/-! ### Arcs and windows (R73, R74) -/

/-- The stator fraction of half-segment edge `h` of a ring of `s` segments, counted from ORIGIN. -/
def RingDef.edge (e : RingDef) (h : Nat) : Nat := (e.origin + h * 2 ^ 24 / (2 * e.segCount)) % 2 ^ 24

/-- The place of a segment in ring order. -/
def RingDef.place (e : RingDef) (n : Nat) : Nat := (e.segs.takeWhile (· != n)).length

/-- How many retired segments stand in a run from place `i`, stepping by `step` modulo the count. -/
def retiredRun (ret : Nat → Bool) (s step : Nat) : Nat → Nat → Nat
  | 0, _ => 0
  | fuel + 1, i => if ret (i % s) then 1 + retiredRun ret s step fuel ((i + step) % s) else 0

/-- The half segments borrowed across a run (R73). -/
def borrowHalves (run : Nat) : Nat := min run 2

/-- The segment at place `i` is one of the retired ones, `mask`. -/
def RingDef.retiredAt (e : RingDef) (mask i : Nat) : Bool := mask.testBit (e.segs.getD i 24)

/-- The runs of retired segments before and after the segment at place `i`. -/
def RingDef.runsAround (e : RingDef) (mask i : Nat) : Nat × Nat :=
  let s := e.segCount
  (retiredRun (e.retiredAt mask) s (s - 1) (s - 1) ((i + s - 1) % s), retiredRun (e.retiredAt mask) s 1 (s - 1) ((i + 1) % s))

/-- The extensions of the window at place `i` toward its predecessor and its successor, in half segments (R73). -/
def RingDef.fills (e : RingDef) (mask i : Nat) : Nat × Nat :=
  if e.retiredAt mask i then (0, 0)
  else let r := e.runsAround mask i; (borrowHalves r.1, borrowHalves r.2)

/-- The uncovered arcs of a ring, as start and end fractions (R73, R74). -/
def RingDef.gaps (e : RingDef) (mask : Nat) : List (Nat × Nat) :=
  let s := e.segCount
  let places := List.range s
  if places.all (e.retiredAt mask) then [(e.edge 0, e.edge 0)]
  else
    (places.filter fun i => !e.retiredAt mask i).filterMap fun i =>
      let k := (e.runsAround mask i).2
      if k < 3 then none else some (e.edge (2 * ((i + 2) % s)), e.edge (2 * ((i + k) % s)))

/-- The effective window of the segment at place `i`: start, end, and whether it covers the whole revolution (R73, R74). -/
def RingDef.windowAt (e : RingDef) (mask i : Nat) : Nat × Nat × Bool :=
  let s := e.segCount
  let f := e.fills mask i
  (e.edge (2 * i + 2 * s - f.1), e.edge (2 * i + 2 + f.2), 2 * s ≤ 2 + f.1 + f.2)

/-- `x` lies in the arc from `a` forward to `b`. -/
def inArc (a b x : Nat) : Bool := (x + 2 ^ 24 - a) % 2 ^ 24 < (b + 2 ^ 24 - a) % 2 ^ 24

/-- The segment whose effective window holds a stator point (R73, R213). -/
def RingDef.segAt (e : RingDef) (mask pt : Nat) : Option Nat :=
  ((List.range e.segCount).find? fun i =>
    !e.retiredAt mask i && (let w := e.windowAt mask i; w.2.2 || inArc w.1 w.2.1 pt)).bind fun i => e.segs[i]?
────────────────
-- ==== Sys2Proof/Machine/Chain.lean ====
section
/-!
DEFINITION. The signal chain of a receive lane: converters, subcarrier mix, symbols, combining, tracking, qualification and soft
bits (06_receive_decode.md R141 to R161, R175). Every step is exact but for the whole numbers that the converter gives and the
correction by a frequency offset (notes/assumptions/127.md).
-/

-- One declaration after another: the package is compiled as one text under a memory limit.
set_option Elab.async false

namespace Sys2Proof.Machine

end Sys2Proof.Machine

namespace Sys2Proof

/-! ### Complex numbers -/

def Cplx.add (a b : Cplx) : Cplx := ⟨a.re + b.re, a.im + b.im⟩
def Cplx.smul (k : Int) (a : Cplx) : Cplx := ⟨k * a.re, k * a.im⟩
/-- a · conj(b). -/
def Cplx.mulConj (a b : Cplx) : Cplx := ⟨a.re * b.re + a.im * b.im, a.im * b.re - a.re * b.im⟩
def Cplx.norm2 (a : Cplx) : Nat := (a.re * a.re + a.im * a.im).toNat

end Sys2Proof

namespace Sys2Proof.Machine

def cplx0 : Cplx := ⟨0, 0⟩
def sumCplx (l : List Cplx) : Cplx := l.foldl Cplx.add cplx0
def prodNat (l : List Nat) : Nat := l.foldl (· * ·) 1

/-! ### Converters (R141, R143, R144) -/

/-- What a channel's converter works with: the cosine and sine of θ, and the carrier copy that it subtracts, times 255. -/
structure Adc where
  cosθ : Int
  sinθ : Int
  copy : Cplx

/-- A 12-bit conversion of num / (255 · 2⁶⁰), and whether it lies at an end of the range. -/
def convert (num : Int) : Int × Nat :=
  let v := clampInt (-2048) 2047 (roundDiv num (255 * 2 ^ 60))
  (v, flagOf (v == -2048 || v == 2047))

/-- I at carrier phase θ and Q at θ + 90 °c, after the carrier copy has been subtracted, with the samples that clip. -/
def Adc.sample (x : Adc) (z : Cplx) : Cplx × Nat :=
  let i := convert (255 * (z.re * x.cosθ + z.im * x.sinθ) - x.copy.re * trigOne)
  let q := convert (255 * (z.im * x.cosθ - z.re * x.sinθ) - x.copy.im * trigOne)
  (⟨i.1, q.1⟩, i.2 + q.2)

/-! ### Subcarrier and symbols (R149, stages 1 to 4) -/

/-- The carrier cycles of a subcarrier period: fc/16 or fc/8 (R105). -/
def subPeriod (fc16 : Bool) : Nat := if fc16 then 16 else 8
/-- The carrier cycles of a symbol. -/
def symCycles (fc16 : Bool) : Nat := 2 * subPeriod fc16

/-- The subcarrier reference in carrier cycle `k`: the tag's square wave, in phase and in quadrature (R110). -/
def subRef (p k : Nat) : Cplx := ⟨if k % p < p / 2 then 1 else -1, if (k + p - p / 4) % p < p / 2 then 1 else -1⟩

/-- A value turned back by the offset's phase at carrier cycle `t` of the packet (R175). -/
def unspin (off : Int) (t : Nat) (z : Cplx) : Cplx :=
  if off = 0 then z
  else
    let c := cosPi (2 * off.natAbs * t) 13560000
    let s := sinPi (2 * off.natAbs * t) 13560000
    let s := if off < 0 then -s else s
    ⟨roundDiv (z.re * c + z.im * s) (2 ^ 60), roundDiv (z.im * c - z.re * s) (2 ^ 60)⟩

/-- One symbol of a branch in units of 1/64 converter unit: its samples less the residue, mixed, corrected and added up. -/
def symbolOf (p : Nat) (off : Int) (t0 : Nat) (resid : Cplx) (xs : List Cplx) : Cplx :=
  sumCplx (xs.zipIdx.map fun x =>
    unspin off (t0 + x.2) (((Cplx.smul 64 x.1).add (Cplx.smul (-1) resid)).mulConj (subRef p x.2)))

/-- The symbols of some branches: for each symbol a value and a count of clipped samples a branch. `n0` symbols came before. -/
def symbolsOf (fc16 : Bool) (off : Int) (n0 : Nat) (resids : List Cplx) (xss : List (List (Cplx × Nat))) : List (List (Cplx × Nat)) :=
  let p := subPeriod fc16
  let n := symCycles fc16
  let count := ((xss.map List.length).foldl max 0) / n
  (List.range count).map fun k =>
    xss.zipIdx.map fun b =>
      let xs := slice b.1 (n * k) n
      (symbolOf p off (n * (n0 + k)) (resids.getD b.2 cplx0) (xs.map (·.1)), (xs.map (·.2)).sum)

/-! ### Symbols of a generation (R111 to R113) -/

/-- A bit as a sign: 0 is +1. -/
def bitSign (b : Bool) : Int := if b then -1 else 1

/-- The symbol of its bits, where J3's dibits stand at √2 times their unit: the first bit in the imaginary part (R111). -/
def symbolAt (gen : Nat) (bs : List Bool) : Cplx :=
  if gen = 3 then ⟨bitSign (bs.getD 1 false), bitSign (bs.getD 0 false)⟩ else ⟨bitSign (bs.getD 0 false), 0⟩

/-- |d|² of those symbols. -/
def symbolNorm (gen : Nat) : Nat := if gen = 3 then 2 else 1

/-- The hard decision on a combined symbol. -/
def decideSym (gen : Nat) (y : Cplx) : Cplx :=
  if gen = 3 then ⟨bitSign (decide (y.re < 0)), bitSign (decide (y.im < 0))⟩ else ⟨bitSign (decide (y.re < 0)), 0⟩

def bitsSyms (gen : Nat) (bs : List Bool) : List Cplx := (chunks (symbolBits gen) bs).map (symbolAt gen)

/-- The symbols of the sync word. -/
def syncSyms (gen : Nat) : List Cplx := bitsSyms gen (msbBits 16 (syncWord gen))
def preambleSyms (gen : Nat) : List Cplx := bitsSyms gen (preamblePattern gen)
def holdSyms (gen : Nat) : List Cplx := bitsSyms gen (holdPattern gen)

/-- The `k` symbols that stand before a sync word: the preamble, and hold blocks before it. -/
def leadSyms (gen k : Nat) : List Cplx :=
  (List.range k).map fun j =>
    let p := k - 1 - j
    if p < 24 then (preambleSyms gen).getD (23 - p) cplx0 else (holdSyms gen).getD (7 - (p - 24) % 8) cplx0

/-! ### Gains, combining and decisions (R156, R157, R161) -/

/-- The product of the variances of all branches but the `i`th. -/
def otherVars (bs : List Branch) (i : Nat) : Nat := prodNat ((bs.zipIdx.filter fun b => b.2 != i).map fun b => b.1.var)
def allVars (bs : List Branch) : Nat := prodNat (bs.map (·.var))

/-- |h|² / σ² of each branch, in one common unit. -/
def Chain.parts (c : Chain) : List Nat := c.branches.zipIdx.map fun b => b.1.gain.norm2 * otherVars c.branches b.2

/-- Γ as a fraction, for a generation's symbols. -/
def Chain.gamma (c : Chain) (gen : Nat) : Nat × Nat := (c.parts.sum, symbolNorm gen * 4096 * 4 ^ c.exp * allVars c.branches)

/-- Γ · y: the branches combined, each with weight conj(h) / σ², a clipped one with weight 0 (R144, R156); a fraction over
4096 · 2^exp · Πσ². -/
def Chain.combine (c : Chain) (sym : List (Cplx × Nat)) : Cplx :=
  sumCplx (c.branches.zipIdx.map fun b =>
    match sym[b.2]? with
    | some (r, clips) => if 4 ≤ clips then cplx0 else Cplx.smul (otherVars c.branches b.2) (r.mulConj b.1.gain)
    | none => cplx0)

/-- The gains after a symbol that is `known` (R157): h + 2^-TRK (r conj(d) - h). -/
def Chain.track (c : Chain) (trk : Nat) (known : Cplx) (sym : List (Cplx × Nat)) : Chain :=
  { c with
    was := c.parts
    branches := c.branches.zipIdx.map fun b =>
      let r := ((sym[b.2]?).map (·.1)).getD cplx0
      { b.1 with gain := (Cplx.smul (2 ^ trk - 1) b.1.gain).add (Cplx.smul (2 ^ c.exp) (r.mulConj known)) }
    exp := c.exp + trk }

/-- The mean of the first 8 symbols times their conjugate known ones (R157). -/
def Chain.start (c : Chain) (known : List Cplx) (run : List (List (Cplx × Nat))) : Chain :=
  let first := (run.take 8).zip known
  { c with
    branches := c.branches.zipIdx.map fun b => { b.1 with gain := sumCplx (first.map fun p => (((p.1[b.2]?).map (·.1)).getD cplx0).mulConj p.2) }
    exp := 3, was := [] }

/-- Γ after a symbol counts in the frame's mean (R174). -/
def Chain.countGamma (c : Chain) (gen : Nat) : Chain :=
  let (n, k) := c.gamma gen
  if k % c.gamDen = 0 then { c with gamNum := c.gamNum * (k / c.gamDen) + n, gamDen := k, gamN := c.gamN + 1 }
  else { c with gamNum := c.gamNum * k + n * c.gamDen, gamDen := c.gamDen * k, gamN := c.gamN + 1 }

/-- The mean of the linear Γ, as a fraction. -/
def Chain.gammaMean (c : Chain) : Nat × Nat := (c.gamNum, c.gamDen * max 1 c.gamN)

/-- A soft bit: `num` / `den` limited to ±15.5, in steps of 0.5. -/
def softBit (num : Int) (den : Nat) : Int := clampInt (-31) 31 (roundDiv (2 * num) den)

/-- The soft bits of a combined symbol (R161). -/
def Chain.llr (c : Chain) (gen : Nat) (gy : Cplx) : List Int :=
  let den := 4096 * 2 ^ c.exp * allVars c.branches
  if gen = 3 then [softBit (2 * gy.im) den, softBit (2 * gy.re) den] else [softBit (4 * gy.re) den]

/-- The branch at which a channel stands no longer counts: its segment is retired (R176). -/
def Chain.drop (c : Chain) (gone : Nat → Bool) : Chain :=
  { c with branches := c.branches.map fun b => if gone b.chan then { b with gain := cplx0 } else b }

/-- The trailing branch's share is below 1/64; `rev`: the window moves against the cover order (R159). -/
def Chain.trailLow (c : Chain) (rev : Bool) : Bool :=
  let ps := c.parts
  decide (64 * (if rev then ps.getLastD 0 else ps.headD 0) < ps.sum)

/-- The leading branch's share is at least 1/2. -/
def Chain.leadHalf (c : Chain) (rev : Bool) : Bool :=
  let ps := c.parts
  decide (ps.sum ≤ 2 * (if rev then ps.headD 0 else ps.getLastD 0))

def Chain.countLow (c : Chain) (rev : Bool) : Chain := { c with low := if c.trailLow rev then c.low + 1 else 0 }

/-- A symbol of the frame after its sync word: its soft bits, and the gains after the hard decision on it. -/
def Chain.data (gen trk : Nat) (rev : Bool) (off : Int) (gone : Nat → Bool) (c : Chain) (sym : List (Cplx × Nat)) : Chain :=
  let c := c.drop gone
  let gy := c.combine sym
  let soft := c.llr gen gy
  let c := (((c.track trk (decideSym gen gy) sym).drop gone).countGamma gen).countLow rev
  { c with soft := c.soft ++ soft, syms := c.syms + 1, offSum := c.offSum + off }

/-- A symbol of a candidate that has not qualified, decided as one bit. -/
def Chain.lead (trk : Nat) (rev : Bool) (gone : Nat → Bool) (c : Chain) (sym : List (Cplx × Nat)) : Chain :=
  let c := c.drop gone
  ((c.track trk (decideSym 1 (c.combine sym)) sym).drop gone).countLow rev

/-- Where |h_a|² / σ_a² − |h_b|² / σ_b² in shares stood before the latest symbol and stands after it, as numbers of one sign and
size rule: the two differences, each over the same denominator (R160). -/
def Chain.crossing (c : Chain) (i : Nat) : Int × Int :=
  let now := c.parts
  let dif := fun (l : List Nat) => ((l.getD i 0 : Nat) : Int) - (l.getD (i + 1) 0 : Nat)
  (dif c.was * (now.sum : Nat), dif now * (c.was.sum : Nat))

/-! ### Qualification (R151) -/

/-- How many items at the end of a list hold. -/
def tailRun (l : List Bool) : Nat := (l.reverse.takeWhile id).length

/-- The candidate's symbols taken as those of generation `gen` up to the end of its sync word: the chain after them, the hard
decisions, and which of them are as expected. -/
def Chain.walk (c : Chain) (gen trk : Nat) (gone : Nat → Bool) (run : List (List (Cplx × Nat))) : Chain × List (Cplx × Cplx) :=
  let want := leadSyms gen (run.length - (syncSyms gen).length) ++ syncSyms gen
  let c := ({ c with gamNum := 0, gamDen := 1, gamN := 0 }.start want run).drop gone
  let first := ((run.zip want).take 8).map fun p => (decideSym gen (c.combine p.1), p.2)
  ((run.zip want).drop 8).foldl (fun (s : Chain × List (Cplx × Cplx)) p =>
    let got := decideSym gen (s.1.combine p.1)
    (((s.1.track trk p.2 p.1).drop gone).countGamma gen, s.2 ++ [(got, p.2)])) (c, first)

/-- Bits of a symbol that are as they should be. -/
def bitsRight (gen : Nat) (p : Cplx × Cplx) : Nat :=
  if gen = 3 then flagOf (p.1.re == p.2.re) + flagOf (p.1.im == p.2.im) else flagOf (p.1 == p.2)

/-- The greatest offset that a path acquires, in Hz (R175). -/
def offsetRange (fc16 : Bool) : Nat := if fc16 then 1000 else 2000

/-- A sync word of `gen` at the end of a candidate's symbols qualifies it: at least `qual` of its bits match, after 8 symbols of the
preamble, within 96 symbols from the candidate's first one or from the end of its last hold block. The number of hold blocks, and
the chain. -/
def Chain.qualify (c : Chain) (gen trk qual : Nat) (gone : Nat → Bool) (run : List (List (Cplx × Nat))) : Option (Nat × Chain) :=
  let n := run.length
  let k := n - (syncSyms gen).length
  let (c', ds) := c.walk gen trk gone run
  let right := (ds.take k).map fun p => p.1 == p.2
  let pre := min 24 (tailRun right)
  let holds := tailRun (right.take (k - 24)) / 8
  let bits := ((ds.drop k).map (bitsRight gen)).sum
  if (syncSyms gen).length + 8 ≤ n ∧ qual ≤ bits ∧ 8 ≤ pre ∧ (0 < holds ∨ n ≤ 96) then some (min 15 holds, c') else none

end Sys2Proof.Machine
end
────────────────
◆ Task statement:
For every line of the material that holds the word "ones", make a copy.

◆ Your response:
/-- The segment at place `i` is one of the retired ones, `mask`. -/
/-- The mean of the first 8 symbols times their conjugate known ones (R157). -/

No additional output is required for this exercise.